Here's what's happening: Flask and Django use WSGI (Web Server Gateway Interface), which is synchronous. Every request gets its own thread or process. When you make a database query or call another API, that thread blocks—it sits there waiting, doing absolutely nothing, burning memory. With 1000 concurrent users each waiting 200ms for database queries, you need 1000 threads. That's insane resource consumption.

Okay, but we can just spawn more threads, right?

In theory, yes. In practice, threads are expensive. Each thread consumes 1-8MB of RAM just for the stack. Plus, the OS spends CPU cycles context-switching between threads. Beyond ~500 threads, you're spending more time switching than doing actual work. It's the C10K problem—how to handle 10,000 concurrent connections without melting your server. The answer? Async I/O with an event loop.

Event loop? That sounds... complicated.

Think of it like a restaurant kitchen. Synchronous (Flask) is one chef making one dish at a time—chop veggies, wait for water to boil (blocking!), wait for oven (blocking!), plate, next order. Asynchronous (FastAPI) is a chef who starts water boiling, puts something in the oven, and while those cook, chops veggies for the next order. The chef never stands idle waiting. That's the event loop—it juggles multiple tasks, switching whenever one is waiting on I/O.

So FastAPI doesn't create threads for each request?

Exactly. FastAPI uses ASGI (Async Server Gateway Interface) built on Starlette. It runs a single-threaded event loop (per worker process). When you await a database query, the loop says 'cool, I'll come back to you when the DB responds' and immediately handles the next request. One thread can juggle thousands of concurrent connections because it's never blocked—it's always doing useful work.

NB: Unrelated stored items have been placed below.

/-- STREAM of kind `kind` to a descriptor, with a chain; its first tile of P2 is granted. -/
def streamF (kind : Byte) (d : BitVec 256) (chain : List W64) : Inflight :=
  { inStream with q := { inStream.q with w := { wStream with fn := 4 * kind, imm32 := 7, aux64 := 0x0100000000000000 }, dst := Desc.ofBits d, chain0 := chain } }
def streamX (f : Inflight) : XStream :=
  ⟨false, bitsOf f.q.w.fn.toNat 2 2, f.q.oDst, f.q.oSa, f.q.oAux 18 4, f.q.w.xs.toNat, f.q.chain0⟩
def streamAt (f : Inflight) : State := { sStream with fl := [f] }
/-- What `expected` and the clauses of AccumulatorTilesArrive ask besides the kind: SMX or not, places, the port's queue. -/
def streamMeets (f : Inflight) : Bool :=
  let s := streamAt f
  decide (AL.getD s.xp.discard 2 0 = 0) && decide (s.xprInFlight = some f) && decide (tileNumber f.q 0 = some (false, 0))
    && s.sp.psnLines.isEmpty && s.xp.rowPsn.isEmpty && s.memOk && (s.port 0).txq.isEmpty && (s.port 1).txq.isEmpty
def stC0 : W64 := 0x8400000000000000
def smxC0 : W64 := 0x8000000000000000
def netD : BitVec 256 := desc 0x300B00000000 0 [4, 2] [4]
theorem stream_only (f : Inflight) (a : xpMerge f.q.w = false) (b : xpS1 f.q.w = false) : f.q.streams = [streamX f] := by
  unfold QEntry.streams
  simp [a, b, streamX, QEntry.oDst, QEntry.oSa]
theorem test_wit_accTile_expected : [streamF 0 (desc 0x1000 0 [4, 2] [4]) [stC0], streamF 1 (laid 2 (desc 0 0 [4, 2] [1024])) [stC0], streamF 3 netD [stC0],
      streamF 0 (desc 0x1000 0 [4, 2] [4]) [smxC0, stC0], streamF 0 (desc 0x1000 0 [64, 2] [64]) [smxC0, stC0]].map streamMeets =
        [true, true, true, true, true]
    ∧ (streamF 0 netD []).prog = .xpr ⟨⟨[0, 0, 0, 0], 0, 127, none, [], [], [], []⟩, ⟨[0, 0, 0, 0], 0, 127, none, [], [], [], []⟩, [1, 0, 0, 0], [1, 0, 0, 0], [], [], [], 4096, 400000⟩
    ∧ [(0 : Byte), 1, 2, 3].map (fun k => (streamX (streamF k netD [])).kind) = [0, 1, 2, 3]
    ∧ [(0 : Byte), 1, 2, 3].map (fun k => (xpMerge (streamF k netD []).q.w, xpS1 (streamF k netD []).q.w)) =
      [(false, false), (false, false), (false, false), (false, false)] := by decide +kernel
theorem test_wit_accTile_matrix : let x := streamX (streamF 1 (laid 2 (desc 0 0 [4, 2] [1024])) [stC0])
    chainSmx x.chain = false ∧ x.d.least.valid = true ∧ apart x.d.least := by unfold apart; decide +kernel
theorem test_wit_accTile_net : let x := streamX (streamF 3 netD [stC0])
    chainSmx x.chain = false ∧ apart x.d ∧ x.d.valid = true ∧ x.d.hi ≤ 2 ^ 48 ∧ x.d.w % 8 = 0 := by unfold apart; decide +kernel
/-- A port where the trigger of an earlier tile waits behind its line. -/
theorem test_wit_accTile_net_queued : let s := streamAt (streamF 3 netD [stC0])
    triggersQueued s 23 = 0 ∧ triggersQueued { s with ports := AL.put s.ports 23 { upPort 23 with txCred := 0, txq :=
      [⟨.rwrite ⟨0, 0, 8, false, 0, 0, 0⟩ [5], some 0, .spad, none⟩, ⟨.trigger 1 0, some 0, .spad, none⟩] } } 23 = 1 := by decide +kernel
/-- A row group of one tile, which is whole at once, and one of two tiles, which waits. -/
theorem test_wit_accTile_smx : let f := streamF 0 (desc 0x1000 0 [4, 2] [4]) [smxC0, stC0]
    let x := streamX f
    chainSmx x.chain = true ∧ x.cols = 1 ∧ expressApart f.q x ∧ (streamX (streamF 0 (desc 0x1000 0 [64, 2] [64]) [smxC0, stC0])).cols = 2
      ∧ 0 < ((streamF 0 (desc 0x1000 0 [64, 2] [64]) [smxC0, stC0]).q.streams.map XStream.tiles).sum := by
  unfold expressApart expressFits apart separate; decide +kernel

/-! Transfers. -/

def wXferNet : InsWord := { wXfer with imm32 := 1 }
/-- To chip 9, the peer; and to chip 11 over P22. -/
def sPeer : State := withD base [desc 0x300900000000 0 [64], desc 0x2000 0 [64]]
def sNet : State := withD base [desc 0x300B00000000 0 [64], desc 0x2000 0 [64]]
theorem test_wit_transfers_remote : startsClean sPeer wXfer moveOp ∧ sPeer.peerDst (readyEntry sPeer wXfer).dst = true
    ∧ startsClean sNet wXferNet moveOp ∧ sNet.peerDst (readyEntry sNet wXferNet).dst = false ∧ xferMask wXferNet = [0] :=
  ⟨startsClean_of rfl (by decide +kernel), by decide +kernel, startsClean_of rfl (by decide +kernel), by decide +kernel, by decide⟩
theorem test_wit_transfers_from : (readyEntry sOut wXfer).sa.inSpad = true ∧ (readyEntry sIn wReld).sa.inSpad = false
    ∧ (readyEntry sPeer wXfer).sa.inSpad = true := by decide +kernel

/-- A T.RELD of two lines in flight: line 0 of package memory is asked for on P6 with token 3. -/
def readS (need : List Nat) (got : AL (List Byte)) : State := { sIn with
  fl := [{ inFlight wReld (.dma ⟨need, got, []⟩) with q := { sIn.entry wReld [] with readyAt := some 4096 } }]
  reqs := [⟨some 0, true, 6, .read 3 0x100000000000 .spad, 4096, 8000⟩, ⟨none, true, 6, .ack 4, 4096, 8000⟩] }
theorem test_wit_mresp_unasked : (∀ r, ¬ answered base 6 3 false r) ∧ portClass 6 = .mem ∧ (base.port 6).up = true :=
  ⟨fun r h => by obtain ⟨_, _, _, h, _⟩ := h; exact absurd h (by simp [show base.reqs = [] from rfl]), by decide, by decide +kernel⟩
theorem test_wit_mresp_ack : let s := readS [0x100000000000] []
    answered s 6 4 true ⟨none, true, 6, .ack 4, 4096, 8000⟩ :=
  ⟨⟨rfl, by simp⟩, [⟨some 0, true, 6, .read 3 0x100000000000 .spad, 4096, 8000⟩], [], rfl, by simp⟩
theorem test_wit_mresp_read : let s := readS [0x100000000000, 0x100000000080] []
    answered s 6 3 false ⟨some 0, true, 6, .read 3 0x100000000000 .spad, 4096, 8000⟩
      ∧ (s.fl.map (fun f => some f.q.seq)) = [some 0] ∧ ([0x100000000000, 0x100000000080] : List Nat).filter (· ≠ 0x100000000000) ≠ [] :=
  ⟨⟨⟨rfl, 0x100000000000, .spad, rfl⟩, [], _, rfl, by simp⟩, by decide +kernel, by decide⟩
/-- The last line of the read, the other one kept. -/
theorem test_wit_mresp_last : let s := readS [0x100000000000] [(0x100000000080, List.replicate 128 7)]
    ([0x100000000000] : List Nat).filter (· ≠ 0x100000000000) = [] ∧ s.memOk = true
      ∧ ((AL.put [(0x100000000080, List.replicate 128 (7 : Byte))] 0x100000000000 (List.replicate 128 (1 : Byte))).map (·.1)).Nodup
      ∧ (∀ e ∈ AL.put [(0x100000000080, List.replicate 128 (7 : Byte))] 0x100000000000 (List.replicate 128 (1 : Byte)), e.1 % 128 = 0 ∧ e.2.length = 128) := by
  decide +kernel
theorem test_wit_mresp_apart : apart (readyEntry sIn wReld).dst := by unfold apart; decide +kernel
/-- A line read to be merged, and a reload whose record, in d3, says poisoned. -/
def mergeS : State := { sOut with fl := [{ inFlight wXfer .idle with q := { sOut.entry wXfer [] with readyAt := some 4096 } }]
                                  reqs := [⟨some 0, true, 6, .read 3 0x100000000000 (.merge [some 1, none] false), 4096, 8000⟩] }
theorem test_wit_mresp_merge : answered mergeS 6 3 false ⟨some 0, true, 6, .read 3 0x100000000000 (.merge [some 1, none] false), 4096, 8000⟩
    ∧ (mergeS.fl.find? (fun f => some f.q.seq = some 0)).isSome = true :=
  ⟨⟨⟨rfl, 0x100000000000, _, rfl⟩, [], [], rfl, by simp⟩, by decide +kernel⟩
def reldF : Inflight := { inFlight { wReld with fn := 3, sb := 3 } (.dma ⟨[0x100000000000], [(0x100000000080, List.replicate 128 7)], []⟩) with
  q := { sIn.entry { wReld with fn := 3, sb := 3 } [] with readyAt := some 4096, sb := Desc.ofBits (desc 0x3000 11 [4, 1] [4]) } }
theorem test_wit_mresp_reload : reldF.q.w.toInstr = .reld reldF.q.w ∧ reldF.q.w.fn = 3 ∧ reldF.q.dst.valid = true ∧ reldF.q.dst.baseOk = true
    ∧ (withB sIn 0x300C [1]).raw reldF.q.sb ⟨3, 0, 0, 0⟩ % 2 = 1 := ⟨rfl, rfl, by decide +kernel⟩
theorem test_wit_mresp_unsound : ¬ ((⟨0, 3, true, false, false, 1⟩ : MrespHdr).resHi = 0 ∧ (⟨0, 3, true, false, false, 1⟩ : MrespHdr).resLo = 0) := by decide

The "Million Dollar" Question

"But doesn't that mean if one request is slow, it blocks everything?"

Technical Reality Check

The Secret Sauce: Non-Blocking I/O

The magic is that I/O operations don't block the event loop. When you do:

result = await database.fetch_one(query)

The database driver registers a callback with the OS kernel: 'tell me when data is ready.' The event loop moves on to other requests. When the kernel says 'data ready!', the loop resumes that coroutine. All of this happens in microseconds—the overhead is negligible compared to the 10-200ms you spend waiting for I/O.

Performance numbers (real FastAPI vs Flask benchmark, 1000 concurrent users):

Metric	Flask (sync)	FastAPI (async)
Throughput	1,200 req/s	8,500 req/s
P95 Latency	850ms	120ms
Memory Usage	2.4GB	450MB
CPU Usage	85%	40%

That's a 7x throughput increase with 5x less memory.

Okay, I'm convinced. How do we actually write async code in FastAPI?

Essential Async Patterns

Pattern 1: Async Database Access

First rule: use async database drivers. Your sync psycopg2 or pymysql will BLOCK the event loop and destroy performance.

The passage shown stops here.